Le cinéma français crèvera-t-il l’abcès ? Les regards se tournent, vendredi 23 février, vers l’Olympia, à Paris, où se tient la 49e soirée des César, sur fond de libération de la parole autour des violences sexuelles dans le 7e art.

Quel film sortira grand gagnant des César ? Le phénoménal Anatomie d’une chute, nommé onze fois, et déjà auréolé de Golden globes et de nominations aux Oscars ? Ou Le règne animal, cité, lui, douze fois ? D’ordinaire, le petit jeu des pronostics tient en haleine le milieu du cinéma avant la cérémonie des récompenses. Mais cette année, ce sont d’autres enjeux qui attirent l’attention. La grande famille du cinéma français tournera-t-elle la page de décennies de silence sur les violences sexistes et sexuelles ? Sept ans après la vague américaine MeToo, le cinéma français va-t-il enfin faire sa révolution ?

Après des décennies de silence et d’impunité pour les prédateurs sexuels, les victimes dénoncent et, surtout, sont entendues. Il y a celles qui ont dénoncé les agressions de Gérard Depardieu. Et plus récemment, l’actrice Judith Godrèche, qui a également porté plainte pour viol contre les cinéastes Benoît Jacquot et Jacques Doillon. Beaucoup attendent des mots de l’actrice devenue figure de proue du MeToo français. «Que j’aille aux César ou pas, on s’en fiche bien», a coupé Judith Godrèche, à deux jours de la cérémonie, appelant plutôt à «entendre» les victimes. «Notre milieu souffre en silence. Nos jeunes filles souffrent en silence. Et une fois de plus, une fois encore, le gouvernement se tait, les politiques se taisent, et les acteurs, les réalisateurs se taisent», a ajouté l’actrice et scénariste.

Un rassemblement prévu avant la cérémonie 
Pour briser ce «silence», le syndicat Cgt Spectacle prendra la parole sur le tapis rouge avant la cérémonie, prévue à 20h 45 (19h 45 Tu). Rendez-vous est aussi donné à 19h 00 devant la salle de spectacle, pour un rassemblement auquel participera la Secrétaire générale de la Cgt, Sophie Binet. Le collectif 50/50, en pointe dans ces luttes, y sera également. De la mise en examen pour viols et agressions sexuelles de l’acteur Gérard Depardieu aux accusations portées par Judith Godrèche, suivie par d’autres comédiennes, les violences sexuelles hantent plus que jamais le cinéma français. Jeudi, l’actrice Isild Le Besco a, à son tour, annoncé qu’elle «envisage» de porter plainte contre Jacques Doillon et Benoît Jacquot, dénonçant une «emprise destructrice» et des «violences».
Et l’acteur Aurélien Wiik, lui, a lancé sur Instagram le hashtag #MeTooGarçons.
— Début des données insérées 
/-! `setConn` changes `jct` only. -/

section
variable (s : State) (c : FConn)
@[simp] theorem setConn_pending : (setConn s c).pending = s.pending := rfl
@[simp] theorem setConn_now : (setConn s c).now = s.now := rfl
@[simp] theorem setConn_freeCount : (setConn s c).freeCount = s.freeCount := rfl
@[simp] theorem setConn_dev : (setConn s c).dev = s.dev := rfl
@[simp] theorem setConn_regs : (setConn s c).regs = s.regs := rfl
@[simp] theorem setConn_evr : (setConn s c).evr = s.evr := rfl
@[simp] theorem setConn_sbx : (setConn s c).sbx = s.sbx := rfl
@[simp] theorem setConn_stn : (setConn s c).stn = s.stn := rfl
@[simp] theorem setConn_cfg : (setConn s c).cfg = s.cfg := rfl
@[simp] theorem setConn_fab : (setConn s c).fab = s.fab := rfl
@[simp] theorem setConn_pwr : (setConn s c).pwr = s.pwr := rfl
@[simp] theorem setConn_lmem : (setConn s c).lmem = s.lmem := rfl
@[simp] theorem setConn_key : (setConn s c).key = s.key := rfl
@[simp] theorem setConn_host : (setConn s c).host = s.host := rfl
@[simp] theorem setConn_cores : (setConn s c).cores = s.cores := rfl
@[simp] theorem setConn_dram : (setConn s c).dram = s.dram := rfl
@[simp] theorem setConn_ten : (setConn s c).ten = s.ten := rfl
@[simp] theorem setConn_boot : (setConn s c).boot = s.boot := rfl
@[simp] theorem setConn_upd : (setConn s c).upd = s.upd := rfl
@[simp] theorem setConn_tst : (setConn s c).tst = s.tst := rfl
@[simp] theorem setConn_tru : (setConn s c).tru = s.tru := rfl
@[simp] theorem setConn_dgt : (setConn s c).dgt = s.dgt := rfl
@[simp] theorem setConn_asu : (setConn s c).asu = s.asu := rfl
@[simp] theorem setConn_fch : (setConn s c).fch = s.fch := rfl
@[simp] theorem setConn_ftl : (setConn s c).ftl = s.ftl := rfl
@[simp] theorem setConn_drc : (setConn s c).drc = s.drc := rfl
@[simp] theorem setConn_hif : (setConn s c).hif = s.hif := rfl
end

/-! `setSlot` changes `key` only. -/

section
variable (s : State) (n : Nat) (k : KeySlot)
@[simp] theorem setSlot_pending : (setSlot s n k).pending = s.pending := rfl
@[simp] theorem setSlot_now : (setSlot s n k).now = s.now := rfl
@[simp] theorem setSlot_freeCount : (setSlot s n k).freeCount = s.freeCount := rfl
@[simp] theorem setSlot_dev : (setSlot s n k).dev = s.dev := rfl
@[simp] theorem setSlot_regs : (setSlot s n k).regs = s.regs := rfl
@[simp] theorem setSlot_evr : (setSlot s n k).evr = s.evr := rfl
@[simp] theorem setSlot_sbx : (setSlot s n k).sbx = s.sbx := rfl
@[simp] theorem setSlot_stn : (setSlot s n k).stn = s.stn := rfl
@[simp] theorem setSlot_cfg : (setSlot s n k).cfg = s.cfg := rfl
@[simp] theorem setSlot_fab : (setSlot s n k).fab = s.fab := rfl
@[simp] theorem setSlot_pwr : (setSlot s n k).pwr = s.pwr := rfl
@[simp] theorem setSlot_lmem : (setSlot s n k).lmem = s.lmem := rfl
@[simp] theorem setSlot_host : (setSlot s n k).host = s.host := rfl
@[simp] theorem setSlot_cores : (setSlot s n k).cores = s.cores := rfl
@[simp] theorem setSlot_dram : (setSlot s n k).dram = s.dram := rfl
@[simp] theorem setSlot_ten : (setSlot s n k).ten = s.ten := rfl
@[simp] theorem setSlot_boot : (setSlot s n k).boot = s.boot := rfl
@[simp] theorem setSlot_upd : (setSlot s n k).upd = s.upd := rfl
@[simp] theorem setSlot_tst : (setSlot s n k).tst = s.tst := rfl
@[simp] theorem setSlot_tru : (setSlot s n k).tru = s.tru := rfl
@[simp] theorem setSlot_dgt : (setSlot s n k).dgt = s.dgt := rfl
@[simp] theorem setSlot_asu : (setSlot s n k).asu = s.asu := rfl
@[simp] theorem setSlot_fch : (setSlot s n k).fch = s.fch := rfl
@[simp] theorem setSlot_ftl : (setSlot s n k).ftl = s.ftl := rfl
@[simp] theorem setSlot_drc : (setSlot s n k).drc = s.drc := rfl
@[simp] theorem setSlot_hif : (setSlot s n k).hif = s.hif := rfl
@[simp] theorem setSlot_jct : (setSlot s n k).jct = s.jct := rfl
end

/-! `setUpd` changes `upd` only. -/

section
variable (s : State) (u : Upd)
@[simp] theorem setUpd_pending : (setUpd s u).pending = s.pending := rfl
@[simp] theorem setUpd_now : (setUpd s u).now = s.now := rfl
@[simp] theorem setUpd_freeCount : (setUpd s u).freeCount = s.freeCount := rfl
@[simp] theorem setUpd_dev : (setUpd s u).dev = s.dev := rfl
@[simp] theorem setUpd_regs : (setUpd s u).regs = s.regs := rfl
@[simp] theorem setUpd_evr : (setUpd s u).evr = s.evr := rfl
@[simp] theorem setUpd_sbx : (setUpd s u).sbx = s.sbx := rfl
@[simp] theorem setUpd_stn : (setUpd s u).stn = s.stn := rfl
@[simp] theorem setUpd_cfg : (setUpd s u).cfg = s.cfg := rfl
@[simp] theorem setUpd_fab : (setUpd s u).fab = s.fab := rfl
@[simp] theorem setUpd_pwr : (setUpd s u).pwr = s.pwr := rfl
@[simp] theorem setUpd_lmem : (setUpd s u).lmem = s.lmem := rfl
@[simp] theorem setUpd_key : (setUpd s u).key = s.key := rfl
@[simp] theorem setUpd_host : (setUpd s u).host = s.host := rfl
@[simp] theorem setUpd_cores : (setUpd s u).cores = s.cores := rfl
@[simp] theorem setUpd_dram : (setUpd s u).dram = s.dram := rfl
@[simp] theorem setUpd_ten : (setUpd s u).ten = s.ten := rfl
@[simp] theorem setUpd_boot : (setUpd s u).boot = s.boot := rfl
@[simp] theorem setUpd_tst : (setUpd s u).tst = s.tst := rfl
@[simp] theorem setUpd_tru : (setUpd s u).tru = s.tru := rfl
@[simp] theorem setUpd_dgt : (setUpd s u).dgt = s.dgt := rfl
@[simp] theorem setUpd_asu : (setUpd s u).asu = s.asu := rfl
@[simp] theorem setUpd_fch : (setUpd s u).fch = s.fch := rfl
@[simp] theorem setUpd_ftl : (setUpd s u).ftl = s.ftl := rfl
@[simp] theorem setUpd_drc : (setUpd s u).drc = s.drc := rfl
@[simp] theorem setUpd_hif : (setUpd s u).hif = s.hif := rfl
@[simp] theorem setUpd_jct : (setUpd s u).jct = s.jct := rfl
@[simp] theorem setUpd_upd : (setUpd s u).upd = u := rfl
end

/-! `setSlotFw` changes `upd` only. -/

section
variable (s : State) (n : Nat) (x : FwSlot)
@[simp] theorem setSlotFw_pending : (setSlotFw s n x).pending = s.pending := rfl
@[simp] theorem setSlotFw_now : (setSlotFw s n x).now = s.now := rfl
@[simp] theorem setSlotFw_freeCount : (setSlotFw s n x).freeCount = s.freeCount := rfl
@[simp] theorem setSlotFw_dev : (setSlotFw s n x).dev = s.dev := rfl
@[simp] theorem setSlotFw_regs : (setSlotFw s n x).regs = s.regs := rfl
@[simp] theorem setSlotFw_evr : (setSlotFw s n x).evr = s.evr := rfl
@[simp] theorem setSlotFw_sbx : (setSlotFw s n x).sbx = s.sbx := rfl
@[simp] theorem setSlotFw_stn : (setSlotFw s n x).stn = s.stn := rfl
@[simp] theorem setSlotFw_cfg : (setSlotFw s n x).cfg = s.cfg := rfl
@[simp] theorem setSlotFw_fab : (setSlotFw s n x).fab = s.fab := rfl
@[simp] theorem setSlotFw_pwr : (setSlotFw s n x).pwr = s.pwr := rfl
@[simp] theorem setSlotFw_lmem : (setSlotFw s n x).lmem = s.lmem := rfl
@[simp] theorem setSlotFw_key : (setSlotFw s n x).key = s.key := rfl
@[simp] theorem setSlotFw_host : (setSlotFw s n x).host = s.host := rfl
@[simp] theorem setSlotFw_cores : (setSlotFw s n x).cores = s.cores := rfl
@[simp] theorem setSlotFw_dram : (setSlotFw s n x).dram = s.dram := rfl
@[simp] theorem setSlotFw_ten : (setSlotFw s n x).ten = s.ten := rfl
@[simp] theorem setSlotFw_boot : (setSlotFw s n x).boot = s.boot := rfl
@[simp] theorem setSlotFw_tst : (setSlotFw s n x).tst = s.tst := rfl
@[simp] theorem setSlotFw_tru : (setSlotFw s n x).tru = s.tru := rfl
@[simp] theorem setSlotFw_dgt : (setSlotFw s n x).dgt = s.dgt := rfl
@[simp] theorem setSlotFw_asu : (setSlotFw s n x).asu = s.asu := rfl
@[simp] theorem setSlotFw_fch : (setSlotFw s n x).fch = s.fch := rfl
@[simp] theorem setSlotFw_ftl : (setSlotFw s n x).ftl = s.ftl := rfl
@[simp] theorem setSlotFw_drc : (setSlotFw s n x).drc = s.drc := rfl
@[simp] theorem setSlotFw_hif : (setSlotFw s n x).hif = s.hif := rfl
@[simp] theorem setSlotFw_jct : (setSlotFw s n x).jct = s.jct := rfl
end

/-! `setFtl` changes `ftl` only. -/

section
variable (s : State) (f : Ftl)
@[simp] theorem setFtl_pending : (setFtl s f).pending = s.pending := rfl
@[simp] theorem setFtl_now : (setFtl s f).now = s.now := rfl
@[simp] theorem setFtl_freeCount : (setFtl s f).freeCount = s.freeCount := rfl
@[simp] theorem setFtl_dev : (setFtl s f).dev = s.dev := rfl
@[simp] theorem setFtl_regs : (setFtl s f).regs = s.regs := rfl
@[simp] theorem setFtl_evr : (setFtl s f).evr = s.evr := rfl
@[simp] theorem setFtl_sbx : (setFtl s f).sbx = s.sbx := rfl
@[simp] theorem setFtl_stn : (setFtl s f).stn = s.stn := rfl
@[simp] theorem setFtl_cfg : (setFtl s f).cfg = s.cfg := rfl
@[simp] theorem setFtl_fab : (setFtl s f).fab = s.fab := rfl
@[simp] theorem setFtl_pwr : (setFtl s f).pwr = s.pwr := rfl
@[simp] theorem setFtl_lmem : (setFtl s f).lmem = s.lmem := rfl
@[simp] theorem setFtl_key : (setFtl s f).key = s.key := rfl
@[simp] theorem setFtl_host : (setFtl s f).host = s.host := rfl
@[simp] theorem setFtl_cores : (setFtl s f).cores = s.cores := rfl
@[simp] theorem setFtl_dram : (setFtl s f).dram = s.dram := rfl
@[simp] theorem setFtl_ten : (setFtl s f).ten = s.ten := rfl
@[simp] theorem setFtl_boot : (setFtl s f).boot = s.boot := rfl
@[simp] theorem setFtl_upd : (setFtl s f).upd = s.upd := rfl
@[simp] theorem setFtl_tst : (setFtl s f).tst = s.tst := rfl
@[simp] theorem setFtl_tru : (setFtl s f).tru = s.tru := rfl
@[simp] theorem setFtl_dgt : (setFtl s f).dgt = s.dgt := rfl
@[simp] theorem setFtl_asu : (setFtl s f).asu = s.asu := rfl
@[simp] theorem setFtl_fch : (setFtl s f).fch = s.fch := rfl
@[simp] theorem setFtl_drc : (setFtl s f).drc = s.drc := rfl
@[simp] theorem setFtl_hif : (setFtl s f).hif = s.hif := rfl
@[simp] theorem setFtl_jct : (setFtl s f).jct = s.jct := rfl
@[simp] theorem setFtl_ftl : (setFtl s f).ftl = f := rfl
end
Les mots de la présidente seront scrutés
A priori, aucun nommé n’est concerné par des accusations. L’acteur Samuel Theis (Anatomie d’une chute) fait l’objet d’une enquête après la plainte pour viol portée par un technicien alors qu’il tournait un film l’été dernier, mais il n’en fait pas partie. Une règle de «non-mise en lumière» des mis en cause par la Justice «pour des faits de violence» a été instituée : pas d’invitation aux événements liés aux César, pas de remise de statuette sur scène, ni de discours pour les lauréats.

Dans la salle, la question a des chances d’éclipser la course aux prix entre le favori, Anatomie d’une chute, et ses concurrents, comme l’hommage à l’actrice Micheline Presle, doyenne du cinéma français, décédée mercredi à 101 ans. La multiplication des accusations nourrit le soupçon que, parmi les cinéastes, acteurs et autres professionnels du 7e art qui prendront place à l’Olympia, certains ont fermé les yeux sur ce type de faits. Les mots de la présidente de la cérémonie, l’actrice Valérie Lemercier, seront scrutés. Et la brochette de stars du cinéma français qui se succèderont pour animer la soirée, sont attendues au tournant.

Censés représenter le cinéma dans sa diversité, les César ont évolué depuis la cataclysmique édition 2020, où Roman Polanski, accusé de viol, avait reçu le Prix du meilleur réalisateur pour J’accuse, provoquant le départ de l’actrice Adèle Haenel.